[BUG] Nodes removed from cluster via FORGET will eventually reintroduce themselves since 8.1
Describe the bug
Forgotten nodes reintroduce themselves after https://github.com/valkey-io/valkey/pull/1307, supposing they are still up after the ban-list expiration
To reproduce
Create a cluster:
utils/create-cluster/create-cluster start && utils/create-cluster/create-cluster create
Forget one node:
for i in {30200..30204}; do echo CLUSTER FORGET b0f0533189bdfe4db091bee55076a067f062a565 | src/valkey-cli -p $i; done
Wait and watch it add itself back:
127.0.0.1:30200> CLUSTER NODES
f7685174f0cfe57f5bfadb2578a6bb9b4ff534db 127.0.0.1:30200@40200 myself,master - 0 0 7 connected 0-2730 13653-16383
bd0907d534a02b7f1fa0557064448fe506b7f113 127.0.0.1:30201@40201 master - 0 1761870957659 2 connected 2731-5460
721e5634aee2fb4c14072d6931bd6500a1be2d96 127.0.0.1:30203@40203 master - 0 1761870958061 4 connected 8192-10922
681f9c9da91fcaec68fdf80097ddebc842cec1f3 127.0.0.1:30204@40204 master - 0 1761870958062 5 connected 10923-13652
e30c5f8cfdb1ecb8d094de8716097aaf52c0eb02 127.0.0.1:30202@40202 master - 0 1761870958062 3 connected 5461-8191
...
127.0.0.1:30200> CLUSTER NODES
f7685174f0cfe57f5bfadb2578a6bb9b4ff534db 127.0.0.1:30200@40200 myself,master - 0 0 7 connected 0-2730 13653-16383
bd0907d534a02b7f1fa0557064448fe506b7f113 127.0.0.1:30201@40201 master - 0 1761871117483 2 connected 2731-5460
b0f0533189bdfe4db091bee55076a067f062a565 127.0.0.1:30205@40205 slave f7685174f0cfe57f5bfadb2578a6bb9b4ff534db 0 1761871117483 7 connected
721e5634aee2fb4c14072d6931bd6500a1be2d96 127.0.0.1:30203@40203 master - 0 1761871118086 4 connected 8192-10922
681f9c9da91fcaec68fdf80097ddebc842cec1f3 127.0.0.1:30204@40204 master - 0 1761871118086 5 connected 10923-13652
e30c5f8cfdb1ecb8d094de8716097aaf52c0eb02 127.0.0.1:30202@40202 master - 0 1761871118086 3 connected 5461-8191
On 8.0, the node stays forgotten.
Expected behavior
Nodes that are forgotten should not be added back to the cluster, per the CLUSTER FORGET documentation:
in order for a node to be completely removed from a cluster, the CLUSTER FORGET command must be sent to all the remaining nodes, regardless of the fact they are primaries or replicas.
Additional information
It's because the old node is rejoining via automated CLUSTER MEET calls:
...
1503237:S 31 Oct 2025 00:36:27.906 * Sending MEET packet to node e30c5f8cfdb1ecb8d094de8716097aaf52c0eb02 () because there is no inbound link for it
1503237:S 31 Oct 2025 00:36:27.907 * Successfully completed handshake with e30c5f8cfdb1ecb8d094de8716097aaf52c0eb02 ()

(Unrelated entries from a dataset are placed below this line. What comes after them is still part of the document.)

open Reg in
/-- Registers of the safety block (Table 01-6), part 1. -/
def safetyRows1 : List RegRow :=
  [ ⟨0x80000, 4, 1, fun _ => [SAF_STATUS_SAFE_STATE, SAF_STATUS_PAIRED, SAF_STATUS_PRISM_LINK, SAF_STATUS_LANE_CLOCK, SAF_STATUS_PARAM_MISMATCH, SAF_STATUS_PERM_MISMATCH, SAF_STATUS_OUT_CMD_MISMATCH, SAF_STATUS_LANE_POS_DIFF, SAF_STATUS_SAFETY_SET_LOAD, SAF_STATUS_SAFETY_SET_MISMATCH, SAF_STATUS_SWITCH_CHANGED, SAF_STATUS_SWITCH_DISAGREE, SAF_STATUS_POS_SINGLE, SAF_STATUS_RWS_REFUSED, SAF_STATUS_OVERRIDE, SAF_STATUS_HELD]⟩,
    ⟨0x80004, 4, 1, fun _ => [SAF_PERIOD]⟩,
    ⟨0x80008, 4, 1, fun _ => [SAF_PRISM_SEQ, SAF_PRISM_CONSEC_MISS, SAF_PRISM_LAST_ITEM]⟩,
    ⟨0x8000c, 4, 1, fun _ => [SAF_PRISM_COUNT_MISSED, SAF_PRISM_COUNT_UNEQUAL]⟩,
    ⟨0x80010, 4, 1, fun _ => [SAF_POS_A]⟩,
    ⟨0x80014, 4, 1, fun _ => [SAF_POS_B]⟩,
    ⟨0x80018, 4, 1, fun _ => [SAF_POS_DIFF]⟩,
    ⟨0x8001c, 4, 1, fun _ => [SAF_SPEED_DIFF]⟩,
    ⟨0x80020, 4, 1, fun _ => [SAF_POS_CFG_POS_WARN, SAF_POS_CFG_POS_LIMIT, SAF_POS_CFG_POS_N]⟩,
    ⟨0x80024, 4, 1, fun _ => [SAF_SPEED_CFG]⟩,
    ⟨0x80028, 4, 1, fun _ => [SAF_TP_CMD, SAF_TP_RB, SAF_TP_TP_FAULT]⟩,
    ⟨0x80030, 4, 1, fun _ => [SAF_SI_CH_OWN, SAF_SI_CH_OTHER]⟩,
    ⟨0x80034, 4, 1, fun _ => [SAF_SI_STATE_STATE, SAF_SI_STATE_MASKED]⟩,
    ⟨0x80038, 4, 1, fun _ => [SAF_SI_FAULT_DISC, SAF_SI_FAULT_WIRING]⟩,
    ⟨0x8003c, 4, 1, fun _ => [SAF_SI_FAULT_LAST_INPUT, SAF_SI_FAULT_LAST_KIND, SAF_SI_FAULT_LAST_CHANNEL, SAF_SI_FAULT_LAST_TP]⟩,
    ⟨0x80040, 0x4, 16, fun i => [SAF_SI_CFG_EN i, SAF_SI_CFG_FAST i, SAF_SI_CFG_ANTI i, SAF_SI_CFG_TP_A i, SAF_SI_CFG_TP_B i, SAF_SI_CFG_FILT i, SAF_SI_CFG_DISC_MS i]⟩,
    ⟨0x80080, 0x4, 16, fun i => [SAF_SI_CUT i]⟩,
    ⟨0x800c0, 4, 1, fun _ => [SAF_OUT_STATE_REQUEST, SAF_OUT_STATE_ENERGIZED]⟩,
    ⟨0x800c4, 4, 1, fun _ => [SAF_OUT_POLES_P_CMD, SAF_OUT_POLES_M_CMD]⟩,
    ⟨0x800c8, 4, 1, fun _ => [SAF_OUT_RB_P_RB, SAF_OUT_RB_M_RB]⟩,
    ⟨0x800cc, 4, 1, fun _ => [SAF_OUT_FAULT]⟩,
    ⟨0x800d0, 0x4, 10, fun i => [SAF_OUT_INFO_KIND i, SAF_OUT_INFO_POLE i, SAF_OUT_INFO_PARTNER i]⟩,
    ⟨0x80100, 0x4, 10, fun i => [SAF_OUT_CFG_EN i, SAF_OUT_CFG_TEST_EN i, SAF_OUT_CFG_PARTNER i]⟩,
    ⟨0x80130, 4, 1, fun _ => [SAF_TEST_CFG_TEST_INTERVAL_S, SAF_TEST_CFG_OUT_PULSE_US]⟩,
    ⟨0x80134, 4, 1, fun _ => [SAF_TP_CFG_TP_PULSE_US, SAF_TP_CFG_TP_SETTLE_US]⟩ ]

open Reg in
/-- Registers of the safety block (Table 01-6), part 2. -/
def safetyRows2 : List RegRow :=
  [ ⟨0x80138, 4, 1, fun _ => [SAF_TEST_STATUS_SLOT, SAF_TEST_STATUS_RUNNING, SAF_TEST_STATUS_SEQUENCES]⟩,
    ⟨0x8013c, 4, 1, fun _ => [SAF_TEST_COUNT_ABORTED, SAF_TEST_COUNT_SKIPPED, SAF_TEST_COUNT_FAILED]⟩,
    ⟨0x80140, 4, 1, fun _ => [SAF_SEAL_CODE_A, SAF_SEAL_SW1_A, SAF_SEAL_CODE_B, SAF_SEAL_SW1_B, SAF_SEAL_MATCH_A, SAF_SEAL_MATCH_B]⟩,
    ⟨0x80150, 4, 1, fun _ => [SAF_PARAM_SEL]⟩,
    ⟨0x80154, 4, 1, fun _ => [SAF_PARAM_VALUE]⟩,
    ⟨0x80158, 4, 1, fun _ => [SAF_PARAM_CONFIRM]⟩,
    ⟨0x8015c, 4, 1, fun _ => [SAF_PARAM_INFO_OVERRIDABLE, SAF_PARAM_INFO_OVERRIDDEN, SAF_PARAM_INFO_OVR_STATE, SAF_PARAM_INFO_REASON]⟩,
    ⟨0x80160, 4, 1, fun _ => [SAF_PARAM_MIN]⟩,
    ⟨0x80164, 4, 1, fun _ => [SAF_PARAM_MAX]⟩,
    ⟨0x80168, 4, 1, fun _ => [SAF_PARAM_APPLIED]⟩,
    ⟨0x80800, 4, 1, fun _ => [SAF_FN_PERM_PERM_A, SAF_FN_PERM_PERM_B]⟩,
    ⟨0x80804, 4, 1, fun _ => [SAF_FN_FAULT_FAULT, SAF_FN_FAULT_FAST_CUT_IN]⟩,
    ⟨0x80810, 0x4, 10, fun i => [SAF_FN_OUT_REQ i, SAF_FN_OUT_FUNC_MASK i]⟩,
    ⟨0x80840, 0x4, 4, fun i => [SAF_ROLE i]⟩,
    ⟨0x80850, 4, 1, fun _ => [SAF_MOTION_STATE_DOORS_CLOSED, SAF_MOTION_STATE_BRIDGED, SAF_MOTION_STATE_UCM_ARMED, SAF_MOTION_STATE_INSPECTION, SAF_MOTION_STATE_QUIET, SAF_MOTION_STATE_SEP_STALE]⟩,
    ⟨0x80854, 4, 1, fun _ => [SAF_UCM_ANCHOR]⟩,
    ⟨0x80860, 4, 1, fun _ => [SAF_BRAKE_STATUS_BRAKE1, SAF_BRAKE_STATUS_BRAKE2, SAF_BRAKE_STATUS_CAUSE1, SAF_BRAKE_STATUS_CAUSE2]⟩,
    ⟨0x80864, 4, 1, fun _ => [SAF_BRAKE_CURRENT_BK1, SAF_BRAKE_CURRENT_BK2]⟩,
    ⟨0x80868, 4, 1, fun _ => [SAF_BRAKE_CFG_1_I_PICK, SAF_BRAKE_CFG_1_I_HOLD_MIN, SAF_BRAKE_CFG_1_T_PICK]⟩,
    ⟨0x8086c, 4, 1, fun _ => [SAF_BRAKE_CFG_2_I_PICK, SAF_BRAKE_CFG_2_I_HOLD_MIN, SAF_BRAKE_CFG_2_T_PICK]⟩,
    ⟨0x80870, 4, 1, fun _ => [SAF_BRAKE_LIM_1_I_MAX, SAF_BRAKE_LIM_1_I_OFF]⟩,
    ⟨0x80874, 4, 1, fun _ => [SAF_BRAKE_LIM_2_I_MAX, SAF_BRAKE_LIM_2_I_OFF]⟩,
    ⟨0x80878, 4, 1, fun _ => [SAF_BRAKE_TIMES_LIFT_TIME_MS, SAF_BRAKE_TIMES_DROP_TIME_MS]⟩,
    ⟨0x80880, 4, 1, fun _ => [SAF_BT_CFG_BT_WIN, SAF_BT_CFG_BT_INTERVAL_H, SAF_BT_CFG_BT_GRACE_H]⟩,
    ⟨0x80884, 4, 1, fun _ => [SAF_BT_TORQUE]⟩ ]

open Reg in
/-- Registers of the safety block (Table 01-6), part 3. -/
def safetyRows3 : List RegRow :=
  [ ⟨0x80888, 4, 1, fun _ => [SAF_BT_TIMES_BT_RAMP_MS, SAF_BT_TIMES_BT_HOLD_MS]⟩,
    ⟨0x8088c, 4, 1, fun _ => [SAF_BT_STATUS_STATE, SAF_BT_STATUS_RESULT1, SAF_BT_STATUS_RESULT2, SAF_BT_STATUS_OVERDUE, SAF_BT_STATUS_HOURS]⟩,
    ⟨0x80890, 4, 1, fun _ => [SAF_BT_MOVE_BRAKE1, SAF_BT_MOVE_BRAKE2]⟩,
    ⟨0x80894, 4, 1, fun _ => [SAF_BT_CMD_CMD, SAF_BT_CMD_CONFIRM]⟩,
    ⟨0x808a0, 4, 1, fun _ => [SAF_SPEED_LIMITS_OS_TRIP, SAF_SPEED_LIMITS_INSP_SPEED]⟩,
    ⟨0x808a4, 4, 1, fun _ => [SAF_DZ_CFG_DZB_WIN, SAF_DZ_CFG_DZB_SPEED, SAF_DZ_CFG_UCM_DIST]⟩,
    ⟨0x808a8, 4, 1, fun _ => [SAF_FINAL_UP]⟩,
    ⟨0x808ac, 4, 1, fun _ => [SAF_FINAL_DN]⟩,
    ⟨0x808b0, 4, 1, fun _ => [SAF_SEP_LANE_SEP_AGE_MS, SAF_SEP_LANE_SEP_DEC, SAF_SEP_LANE_SEP_V_TOL]⟩,
    ⟨0x808b4, 4, 1, fun _ => [SAF_LOCK_CHECK_LOCK_CHECK_MS, SAF_LOCK_CHECK_LOCK_CHECK_N, SAF_LOCK_CHECK_CONSEC, SAF_LOCK_CHECK_MISSES]⟩,
    ⟨0x808c0, 4, 1, fun _ => [SAF_RESET_STATUS_SRST_A, SAF_RESET_STATUS_SRST_B, SAF_RESET_STATUS_NET_LINE, SAF_RESET_STATUS_STUCK, SAF_RESET_STATUS_LAST_RESULT, SAF_RESET_STATUS_REASON, SAF_RESET_STATUS_BLOCKING]⟩,
    ⟨0x808c4, 4, 1, fun _ => [SAF_RESET_COUNT_ACCEPTED, SAF_RESET_COUNT_REFUSED]⟩ ]

/-- Registers of the safety block (Table 01-6). -/
def safetyRows : List RegRow := safetyRows1 ++ safetyRows2 ++ safetyRows3

open Reg in
/-- Registers of the fieldIo block (Table 01-6), part 1. -/
def fieldIoRows1 : List RegRow :=
  [ ⟨0x90000, 4, 1, fun _ => [FIO_STATUS_FS1_BAND, FIO_STATUS_FS2A_BAND, FIO_STATUS_FS2B_BAND, FIO_STATUS_STANDBY_OFF, FIO_STATUS_DO_FAULT, FIO_STATUS_DI_FAULT, FIO_STATUS_CPL_SPARE_USED, FIO_STATUS_CPL_LOST]⟩,
    ⟨0x90004, 4, 1, fun _ => [FIO_FS1_VOLT, FIO_FS1_MIN]⟩,
    ⟨0x90008, 4, 1, fun _ => [FIO_FS2A_VOLT, FIO_FS2A_MIN]⟩,
    ⟨0x9000c, 4, 1, fun _ => [FIO_FS2B_VOLT, FIO_FS2B_MIN]⟩,
    ⟨0x90010, 4, 1, fun _ => [FIO_DI_STATE_LO]⟩,
    ⟨0x90014, 4, 1, fun _ => [FIO_DI_STATE_HI]⟩,
    ⟨0x90018, 4, 1, fun _ => [FIO_DI_BREAK_LO]⟩,
    ⟨0x9001c, 4, 1, fun _ => [FIO_DI_BREAK_HI]⟩,
    ⟨0x90020, 4, 1, fun _ => [FIO_DI_UNDEF_LO]⟩,
    ⟨0x90024, 4, 1, fun _ => [FIO_DI_UNDEF_HI]⟩,
    ⟨0x90028, 4, 1, fun _ => [FIO_DI_CUR_SEL]⟩,
    ⟨0x9002c, 4, 1, fun _ => [FIO_DI_CURRENT_CURRENT, FIO_DI_CURRENT_CLASS]⟩,
    ⟨0x90030, 4, 1, fun _ => [FIO_DO_CMD]⟩,
    ⟨0x90034, 4, 1, fun _ => [FIO_DO_RB]⟩,
    ⟨0x90038, 4, 1, fun _ => [FIO_DO_FAULT]⟩,
    ⟨0x90040, 4, 1, fun _ => [FIO_TEST_CFG_DO_PULSE_US, FIO_TEST_CFG_DO_TEST_EVERY]⟩,
    ⟨0x90044, 4, 1, fun _ => [FIO_TEST_COUNT_ABORTED, FIO_TEST_COUNT_SKIPPED, FIO_TEST_COUNT_FAILED, FIO_TEST_COUNT_SEQUENCES]⟩,
    ⟨0x90048, 4, 1, fun _ => [FIO_HOLD_COUNT_HOLDS, FIO_HOLD_COUNT_LONGEST]⟩,
    ⟨0x9004c, 4, 1, fun _ => [FIO_CMD_OUTPUT, FIO_CMD_CMD, FIO_CMD_CONFIRM]⟩,
    ⟨0x90050, 4, 1, fun _ => [FIO_CPL_SPARE]⟩,
    ⟨0x90054, 4, 1, fun _ => [FIO_CPL_LOST]⟩,
    ⟨0x90058, 4, 1, fun _ => [FIO_CPL_SEL_GROUP, FIO_CPL_SEL_LANE]⟩,
    ⟨0x9005c, 4, 1, fun _ => [FIO_CPL_LANE_MARGIN, FIO_CPL_LANE_MIN, FIO_CPL_LANE_ERRORS, FIO_CPL_LANE_STATE]⟩,
    ⟨0x90060, 4, 1, fun _ => [FIO_CPL_COUNT_TAKEOVERS, FIO_CPL_COUNT_FAILURES]⟩,
    ⟨0x90064, 4, 1, fun _ => [FIO_CPL_PARAM_CPL_WARN, FIO_CPL_PARAM_CPL_ERR]⟩ ]

open Reg in
/-- Registers of the fieldIo block (Table 01-6), part 2. -/
def fieldIoRows2 : List RegRow :=
  [ ⟨0x90100, 0x4, 24, fun i => [FIO_DO_INFO_KIND i, FIO_DO_INFO_PARTNER i, FIO_DO_INFO_OVERLOADS i]⟩,
    ⟨0x90200, 0x4, 48, fun i => [FIO_DI_CFG_EN i, FIO_DI_CFG_TYPE i, FIO_DI_CFG_WB i, FIO_DI_CFG_INVERT i, FIO_DI_CFG_DI_FILT i]⟩,
    ⟨0x90300, 0x4, 24, fun i => [FIO_DO_CFG_EN i, FIO_DO_CFG_RB_EN i, FIO_DO_CFG_TEST_EN i, FIO_DO_CFG_PARTNER i, FIO_DO_CFG_HOLD_TIME i]⟩ ]

/-- Registers of the fieldIo block (Table 01-6). -/
def fieldIoRows : List RegRow := fieldIoRows1 ++ fieldIoRows2

open Reg in
/-- Registers of the networks block (Table 01-6), part 1. -/
def networksRows1 : List RegRow :=
  [ ⟨0xa0000, 4, 1, fun _ => [NET_STATUS_LINK, NET_STATUS_ADDR_STATE, NET_STATUS_LISTENING, NET_STATUS_PTP_A, NET_STATUS_PTP_B, NET_STATUS_PTP_SOURCE, NET_STATUS_PORT_REVERSED, NET_STATUS_CHAIN_ORDER, NET_STATUS_TRANSPARENT, NET_STATUS_CMD_REFUSED]⟩,
    ⟨0xa0004, 4, 1, fun _ => [NET_ADDR_ADDRESS, NET_ADDR_SIDE, NET_ADDR_PAIRED, NET_ADDR_ENUM_ID]⟩,
    ⟨0xa0008, 4, 1, fun _ => [NET_ADDR_CMD_CMD, NET_ADDR_CMD_CONFIRM]⟩,
    ⟨0xa0010, 4, 1, fun _ => [NET_ADJ_A1_ADDRESS, NET_ADJ_A1_SIDE, NET_ADJ_A1_COMMITTED, NET_ADJ_A1_PRESENT, NET_ADJ_A1_LISTENING, NET_ADJ_A1_SERIAL]⟩,
    ⟨0xa0014, 4, 1, fun _ => [NET_ADJ_A2_ADDRESS, NET_ADJ_A2_SIDE, NET_ADJ_A2_COMMITTED, NET_ADJ_A2_PRESENT, NET_ADJ_A2_LISTENING, NET_ADJ_A2_SERIAL]⟩,
    ⟨0xa0018, 4, 1, fun _ => [NET_ADJ_B1_ADDRESS, NET_ADJ_B1_SIDE, NET_ADJ_B1_COMMITTED, NET_ADJ_B1_PRESENT, NET_ADJ_B1_LISTENING, NET_ADJ_B1_SERIAL]⟩,
    ⟨0xa001c, 4, 1, fun _ => [NET_ADJ_B2_ADDRESS, NET_ADJ_B2_SIDE, NET_ADJ_B2_COMMITTED, NET_ADJ_B2_PRESENT, NET_ADJ_B2_LISTENING, NET_ADJ_B2_SERIAL]⟩,
    ⟨0xa0020, 4, 1, fun _ => [NET_MAC_A_LO]⟩,
    ⟨0xa0024, 4, 1, fun _ => [NET_MAC_A_HI]⟩,
    ⟨0xa0028, 4, 1, fun _ => [NET_MAC_B_LO]⟩,
    ⟨0xa002c, 4, 1, fun _ => [NET_MAC_B_HI]⟩,
    ⟨0xa0030, 4, 1, fun _ => [NET_MAP_CFG_ETHERTYPE, NET_MAP_CFG_NBR_HOPS, NET_MAP_CFG_OWN_ADDR, NET_MAP_CFG_RESET_EN, NET_MAP_CFG_MGMT_WRITERS]⟩,
    ⟨0xa0034, 4, 1, fun _ => [NET_PATH_CFG_SKEW_US, NET_PATH_CFG_SINGLE_PATH_MS]⟩,
    ⟨0xa0038, 4, 1, fun _ => [NET_NBR_CFG_NBR_UP, NET_NBR_CFG_NBR_DOWN, NET_NBR_CFG_NBR_AGE_US]⟩,
    ⟨0xa003c, 4, 1, fun _ => [NET_MISC_CFG_PTP_DOMAIN, NET_MISC_CFG_EVT_FRAME_RATE]⟩,
    ⟨0xa0040, 4, 1, fun _ => [NET_NBR_UP_PATH, NET_NBR_UP_TIMEOUT, NET_NBR_UP_SIDE, NET_NBR_UP_DUAL_RUN, NET_NBR_UP_AGE_US]⟩,
    ⟨0xa0044, 4, 1, fun _ => [NET_NBR_DOWN_PATH, NET_NBR_DOWN_TIMEOUT, NET_NBR_DOWN_SIDE, NET_NBR_DOWN_DUAL_RUN, NET_NBR_DOWN_AGE_US]⟩,
    ⟨0xa0048, 4, 1, fun _ => [NET_NBR_COUNT_TIMEOUTS, NET_NBR_COUNT_STALE]⟩,
    ⟨0xa004c, 4, 1, fun _ => [NET_PATH_COUNT_MISMATCH, NET_PATH_COUNT_EXPIRED, NET_PATH_COUNT_SINGLE, NET_PATH_COUNT_CRC_ERR]⟩,
    ⟨0xa0050, 4, 1, fun _ => [NET_PORT_A1_FCS_ERR, NET_PORT_A1_DROPPED]⟩,
    ⟨0xa0054, 4, 1, fun _ => [NET_PORT_A2_FCS_ERR, NET_PORT_A2_DROPPED]⟩,
    ⟨0xa0058, 4, 1, fun _ => [NET_PORT_B1_FCS_ERR, NET_PORT_B1_DROPPED]⟩,
    ⟨0xa005c, 4, 1, fun _ => [NET_PORT_B2_FCS_ERR, NET_PORT_B2_DROPPED]⟩,
    ⟨0xa0060, 4, 1, fun _ => [NET_FOREIGN_FOREIGN, NET_FOREIGN_STALE]⟩,
    ⟨0xa0064, 4, 1, fun _ => [NET_RX_BUF_RESET, NET_RX_BUF_MGMT, NET_RX_BUF_REQUEST, NET_RX_BUF_NBR]⟩ ]

open Reg in
/-- Registers of the networks block (Table 01-6), part 2. -/
def networksRows2 : List RegRow :=
  [ ⟨0xa0070, 4, 1, fun _ => [NET_PTP_OFFSET_A]⟩,
    ⟨0xa0074, 4, 1, fun _ => [NET_PTP_OFFSET_B]⟩,
    ⟨0xa0078, 4, 1, fun _ => [NET_PTP_PDELAY_A_PORT1, NET_PTP_PDELAY_A_PORT2]⟩,
    ⟨0xa007c, 4, 1, fun _ => [NET_PTP_PDELAY_B_PORT1, NET_PTP_PDELAY_B_PORT2]⟩,
    ⟨0xa0080, 4, 1, fun _ => [NET_PTP_TIME_NS]⟩,
    ⟨0xa0084, 4, 1, fun _ => [NET_PTP_TIME_SEC_LO]⟩,
    ⟨0xa0088, 4, 1, fun _ => [NET_PTP_TIME_SEC_HI]⟩,
    ⟨0xa008c, 4, 1, fun _ => [NET_PTP_GM_LO]⟩,
    ⟨0xa0090, 4, 1, fun _ => [NET_PTP_GM_HI]⟩,
    ⟨0xa00a0, 4, 1, fun _ => [NET_SNAP_STATUS_BANKS, NET_SNAP_STATUS_NEXT, NET_SNAP_STATUS_ARMED, NET_SNAP_STATUS_LAST_TAG]⟩,
    ⟨0xa00a4, 4, 1, fun _ => [NET_SNAP_ARMED_TAG, NET_SNAP_ARMED_OVERWRITE]⟩,
    ⟨0xa00a8, 4, 1, fun _ => [NET_SNAP_AT_LO]⟩,
    ⟨0xa00ac, 4, 1, fun _ => [NET_SNAP_AT_HI]⟩,
    ⟨0xa00b0, 4, 1, fun _ => [NET_SNAP_RELEASE]⟩,
    ⟨0xa00b4, 4, 1, fun _ => [NET_SNAP_COUNT_TAKEN, NET_SNAP_COUNT_REFUSED, NET_SNAP_COUNT_UNLOCKED]⟩,
    ⟨0xa00c0, 4, 1, fun _ => [NET_RESET_LINE, NET_RESET_ABANDONING, NET_RESET_ABANDONED, NET_RESET_RESET_ID]⟩,
    ⟨0xa00c4, 4, 1, fun _ => [NET_REQ_COUNT_REQUESTS, NET_REQ_COUNT_REPEATS]⟩ ]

If the node is not removed before the ban-list expiration, eventually these succeed.
Damn! Seems obvious now.
This is kind of surprising behavior, I thought the logic was that we only tried to re-establish the connection in the handshake phase. There is also a case the node is just disconnected for a bit, and it shouldn't try to re-send the MEET packet.
Wouldn't it be possible to mitigate this issue by only executing that logic if the inbound_link_freed_time is less than the BlackList TTL?